# PROJECT 1: Categorizing news articles

### Your task
* Given a bunch of Reuters news service articles, develop a set of labels for categorizing them
* Labels should be a single word or short phrase. Some articles might fit more than one label, and some might not fit any.
* Aim for about 10–15 labels, give or take
* Use methods from labs so far (keyword analysis, terminology extraction, topic models)
* No specific ‘correct’ answer; the process you use to develop the list is more important than the solution.

### Deliverables
* List of labels
* For each label, the number of articles from the dataset that fit that label
* The number of articles that don't fit any of the labels (ideally this won't be a big number)
* Annotated notebook showing your process

Download packages for text analysis:

In [1]:
import pandas as pd
import numpy as np
from cytoolz import *
import re
from tqdm.auto import tqdm
import pycld2

tqdm.pandas()

Grab the File:

In [2]:
df = pd.read_parquet('s3://ling583/project1.parquet', storage_options={'anon':True})

Set up Spacy

In [3]:
import spacy
from spacy.matcher import Matcher

nlp = spacy.load('en_core_web_sm', exclude=[
                 'parser', 'ner', 'lemmatizer', 'attribute_ruler'])

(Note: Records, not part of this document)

-- ==== Sys2Proof/Laws/State.lean ====
section
/-! SUPPORT. One lemma per update of State and per field it leaves, and what each named part of the state reads as after its update. -/

namespace Sys2Proof.Machine

section

variable (s : State)

@[simp] theorem State.setCore_pending (c : Nat) (v : Core) : (s.setCore c v).pending = s.pending := rfl
@[simp] theorem State.setCore_mem (c : Nat) (v : Core) : (s.setCore c v).mem = s.mem := rfl
@[simp] theorem State.setCore_host0 (c : Nat) (v : Core) : (s.setCore c v).host0 = s.host0 := rfl
@[simp] theorem State.setCore_host1 (c : Nat) (v : Core) : (s.setCore c v).host1 = s.host1 := rfl
@[simp] theorem State.setCore_bad (c : Nat) (v : Core) : (s.setCore c v).bad = s.bad := rfl
@[simp] theorem State.setCore_poisoned (c : Nat) (v : Core) : (s.setCore c v).poisoned = s.poisoned := rfl
@[simp] theorem State.setCore_hostBad (c : Nat) (v : Core) : (s.setCore c v).hostBad = s.hostBad := rfl
@[simp] theorem State.setCore_od (c : Nat) (v : Core) : (s.setCore c v).od = s.od := rfl
@[simp] theorem State.setCore_td (c : Nat) (v : Core) : (s.setCore c v).td = s.td := rfl
@[simp] theorem State.setCore_rings (c : Nat) (v : Core) : (s.setCore c v).rings = s.rings := rfl
@[simp] theorem State.setCore_cmds (c : Nat) (v : Core) : (s.setCore c v).cmds = s.cmds := rfl
@[simp] theorem State.setCore_ops (c : Nat) (v : Core) : (s.setCore c v).ops = s.ops := rfl
@[simp] theorem State.setCore_counters (c : Nat) (v : Core) : (s.setCore c v).counters = s.counters := rfl
@[simp] theorem State.setCore_tickets (c : Nat) (v : Core) : (s.setCore c v).tickets = s.tickets := rfl
@[simp] theorem State.setCore_stale (c : Nat) (v : Core) : (s.setCore c v).stale = s.stale := rfl
@[simp] theorem State.setCore_reissueWait (c : Nat) (v : Core) : (s.setCore c v).reissueWait = s.reissueWait := rfl
@[simp] theorem State.setCore_alm (c : Nat) (v : Core) : (s.setCore c v).alm = s.alm := rfl
@[simp] theorem State.setCore_groups (c : Nat) (v : Core) : (s.setCore c v).groups = s.groups := rfl
@[simp] theorem State.setCore_sacs (c : Nat) (v : Core) : (s.setCore c v).sacs = s.sacs := rfl
@[simp] theorem State.setCore_queues (c : Nat) (v : Core) : (s.setCore c v).queues = s.queues := rfl
@[simp] theorem State.setCore_locks (c : Nat) (v : Core) : (s.setCore c v).locks = s.locks := rfl
@[simp] theorem State.setCore_epochs (c : Nat) (v : Core) : (s.setCore c v).epochs = s.epochs := rfl
@[simp] theorem State.setCore_lockReply (c : Nat) (v : Core) : (s.setCore c v).lockReply = s.lockReply := rfl
@[simp] theorem State.setCore_slots (c : Nat) (v : Core) : (s.setCore c v).slots = s.slots := rfl
@[simp] theorem State.setCore_heldReqs (c : Nat) (v : Core) : (s.setCore c v).heldReqs = s.heldReqs := rfl
@[simp] theorem State.setCore_accepted (c : Nat) (v : Core) : (s.setCore c v).accepted = s.accepted := rfl
@[simp] theorem State.setCore_nextAccept (c : Nat) (v : Core) : (s.setCore c v).nextAccept = s.nextAccept := rfl
@[simp] theorem State.setCore_txns (c : Nat) (v : Core) : (s.setCore c v).txns = s.txns := rfl
@[simp] theorem State.setCore_nextTag (c : Nat) (v : Core) : (s.setCore c v).nextTag = s.nextTag := rfl
@[simp] theorem State.setCore_arrived (c : Nat) (v : Core) : (s.setCore c v).arrived = s.arrived := rfl
@[simp] theorem State.setCore_routes (c : Nat) (v : Core) : (s.setCore c v).routes = s.routes := rfl
@[simp] theorem State.setCore_badRoutes (c : Nat) (v : Core) : (s.setCore c v).badRoutes = s.badRoutes := rfl
@[simp] theorem State.setCore_ports (c : Nat) (v : Core) : (s.setCore c v).ports = s.ports := rfl
@[simp] theorem State.setCore_rx (c : Nat) (v : Core) : (s.setCore c v).rx = s.rx := rfl
@[simp] theorem State.setCore_egress (c : Nat) (v : Core) : (s.setCore c v).egress = s.egress := rfl
@[simp] theorem State.setCore_regionArb (c : Nat) (v : Core) : (s.setCore c v).regionArb = s.regionArb := rfl
@[simp] theorem State.setCore_egressArb (c : Nat) (v : Core) : (s.setCore c v).egressArb = s.egressArb := rfl
@[simp] theorem State.setCore_can (c : Nat) (v : Core) : (s.setCore c v).can = s.can := rfl
@[simp] theorem State.setCore_mb0 (c : Nat) (v : Core) : (s.setCore c v).mb0 = s.mb0 := rfl
@[simp] theorem State.setCore_mb1 (c : Nat) (v : Core) : (s.setCore c v).mb1 = s.mb1 := rfl
@[simp] theorem State.setCore_mbOther (c : Nat) (v : Core) : (s.setCore c v).mbOther = s.mbOther := rfl
@[simp] theorem State.setCore_canTx (c : Nat) (v : Core) : (s.setCore c v).canTx = s.canTx := rfl
@[simp] theorem State.setCore_msix (c : Nat) (v : Core) : (s.setCore c v).msix = s.msix := rfl
@[simp] theorem State.setCore_msixTable (c : Nat) (v : Core) : (s.setCore c v).msixTable = s.msixTable := rfl
@[simp] theorem State.setCore_pba (c : Nat) (v : Core) : (s.setCore c v).pba = s.pba := rfl
@[simp] theorem State.setCore_hostFns (c : Nat) (v : Core) : (s.setCore c v).hostFns = s.hostFns := rfl
@[simp] theorem State.setCore_mgmtIn (c : Nat) (v : Core) : (s.setCore c v).mgmtIn = s.mgmtIn := rfl
@[simp] theorem State.setCore_otp (c : Nat) (v : Core) : (s.setCore c v).otp = s.otp := rfl
@[simp] theorem State.setCore_commit (c : Nat) (v : Core) : (s.setCore c v).commit = s.commit := rfl
@[simp] theorem State.setCore_retained (c : Nat) (v : Core) : (s.setCore c v).retained = s.retained := rfl
@[simp] theorem State.setCore_retainedBad (c : Nat) (v : Core) : (s.setCore c v).retainedBad = s.retainedBad := rfl
@[simp] theorem State.setCore_fw (c : Nat) (v : Core) : (s.setCore c v).fw = s.fw := rfl
@[simp] theorem State.setCore_clearing (c : Nat) (v : Core) : (s.setCore c v).clearing = s.clearing := rfl
@[simp] theorem State.setCore_hbmStacks (c : Nat) (v : Core) : (s.setCore c v).hbmStacks = s.hbmStacks := rfl
@[simp] theorem State.setCore_keys (c : Nat) (v : Core) : (s.setCore c v).keys = s.keys := rfl
@[simp] theorem State.setCore_d2d (c : Nat) (v : Core) : (s.setCore c v).d2d = s.d2d := rfl
@[simp] theorem State.setCore_netFails (c : Nat) (v : Core) : (s.setCore c v).netFails = s.netFails := rfl
@[simp] theorem State.setCore_log (c : Nat) (v : Core) : (s.setCore c v).log = s.log := rfl
@[simp] theorem State.setCore_diesFenced (c : Nat) (v : Core) : (s.setCore c v).diesFenced = s.diesFenced := rfl
@[simp] theorem State.setCore_dmpBeats (c : Nat) (v : Core) : (s.setCore c v).dmpBeats = s.dmpBeats := rfl
@[simp] theorem State.setCore_retest (c : Nat) (v : Core) : (s.setCore c v).retest = s.retest := rfl
@[simp] theorem State.setCore_fences (c : Nat) (v : Core) : (s.setCore c v).fences = s.fences := rfl
@[simp] theorem State.setCore_copyingWindows (c : Nat) (v : Core) : (s.setCore c v).copyingWindows = s.copyingWindows := rfl
@[simp] theorem State.setCore_carried (c : Nat) (v : Core) : (s.setCore c v).carried = s.carried := rfl
@[simp] theorem State.setCore_bounce (c : Nat) (v : Core) : (s.setCore c v).bounce = s.bounce := rfl
@[simp] theorem State.setCore_timeUs (c : Nat) (v : Core) : (s.setCore c v).timeUs = s.timeUs := rfl
@[simp] theorem State.setCore_regions (c : Nat) (v : Core) : (s.setCore c v).regions = s.regions := rfl
@[simp] theorem State.setCore_power (c : Nat) (v : Core) : (s.setCore c v).power = s.power := rfl
@[simp] theorem State.setCore_pins (c : Nat) (v : Core) : (s.setCore c v).pins = s.pins := rfl
@[simp] theorem State.setCore_boot (c : Nat) (v : Core) : (s.setCore c v).boot = s.boot := rfl
@[simp] theorem State.setCore_dbg (c : Nat) (v : Core) : (s.setCore c v).dbg = s.dbg := rfl
@[simp] theorem State.setCore_freeCtr (c : Nat) (v : Core) : (s.setCore c v).freeCtr = s.freeCtr := rfl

matcher = Matcher(nlp.vocab)
matcher.add('Term', [[{'TAG': {'IN': ['JJ', 'NN', 'NNP']}},
                      {'TAG': {'IN': ['JJ', 'NN', 'IN',
                                      'HYPH', 'NNP']}, 'OP': '*'},
                      {'TAG': {'IN': ['NN', 'NNP']}}]])


def get_candidates(text):
    doc = nlp(text)
    spans = matcher(doc, as_spans=True)
    return [tuple(tok.norm_ for tok in span) for span in spans]

Start a dask cluster to go through the articles

In [4]:
from dask.distributed import Client

client = Client("tcp://127.0.0.1:37385")
client

0,1
Client  Scheduler: tcp://127.0.0.1:37385  Dashboard: http://127.0.0.1:8787/status,Cluster  Workers: 4  Cores: 4  Memory: 16.62 GB


Here we find domain-specific terminology that is relevant for Reuters Data by importing Spacy: 

In [5]:
import dask.bag as db
import dask.dataframe as dd

texts = dd.from_pandas(df['text'], npartitions=50).to_bag()

graph = texts.map(get_candidates).flatten().frequencies()

In [6]:
%%time

candidates = graph.compute()

CPU times: user 5.59 s, sys: 797 ms, total: 6.39 s
Wall time: 3min 49s


In [7]:
from nltk import ngrams


def get_subterms(term):
    k = len(term)
    for m in range(k-1, 1, -1):
        yield from ngrams(term, m)

In [8]:
from collections import Counter, defaultdict
from math import log2

freqs = defaultdict(Counter)
for c, f in candidates:
    freqs[len(c)][c] += f


def c_value(F, theta):

    termhood = Counter()
    longer = defaultdict(list)

    for k in sorted(F, reverse=True):
        for term in F[k]:
            if term in longer:
                discount = sum(longer[term]) / len(longer[term])
            else:
                discount = 0
            c = log2(k) * (F[k][term] - discount)
            if c > theta:
                termhood[term] = c
                for subterm in get_subterms(term):
                    if subterm in F[len(subterm)]:
                        longer[subterm].append(F[k][term])
    return termhood

In [11]:
terms = c_value(freqs, theta=200)

Save the MWE's to reuters-terms.txt for use in the next steps

In [14]:
with open('reuters-terms.txt', 'w') as f:
    for t in terms:
        print(' '.join(t), file=f)

Read the reuters data and tokenize it

In [15]:
from tokenizer import MWETokenizer

tokenizer = MWETokenizer(open('reuters-terms.txt'))

In [16]:
import tomotopy as tp
import time

In [17]:
k = 100
min_df = 100
rm_top = 75
tw = tp.TermWeight.ONE
alpha = 0.1
eta = 0.01
tol = 1e-3

Tokenize

In [18]:
df['tokens'] = pd.Series(df['text'].progress_apply(tokenizer.tokenize))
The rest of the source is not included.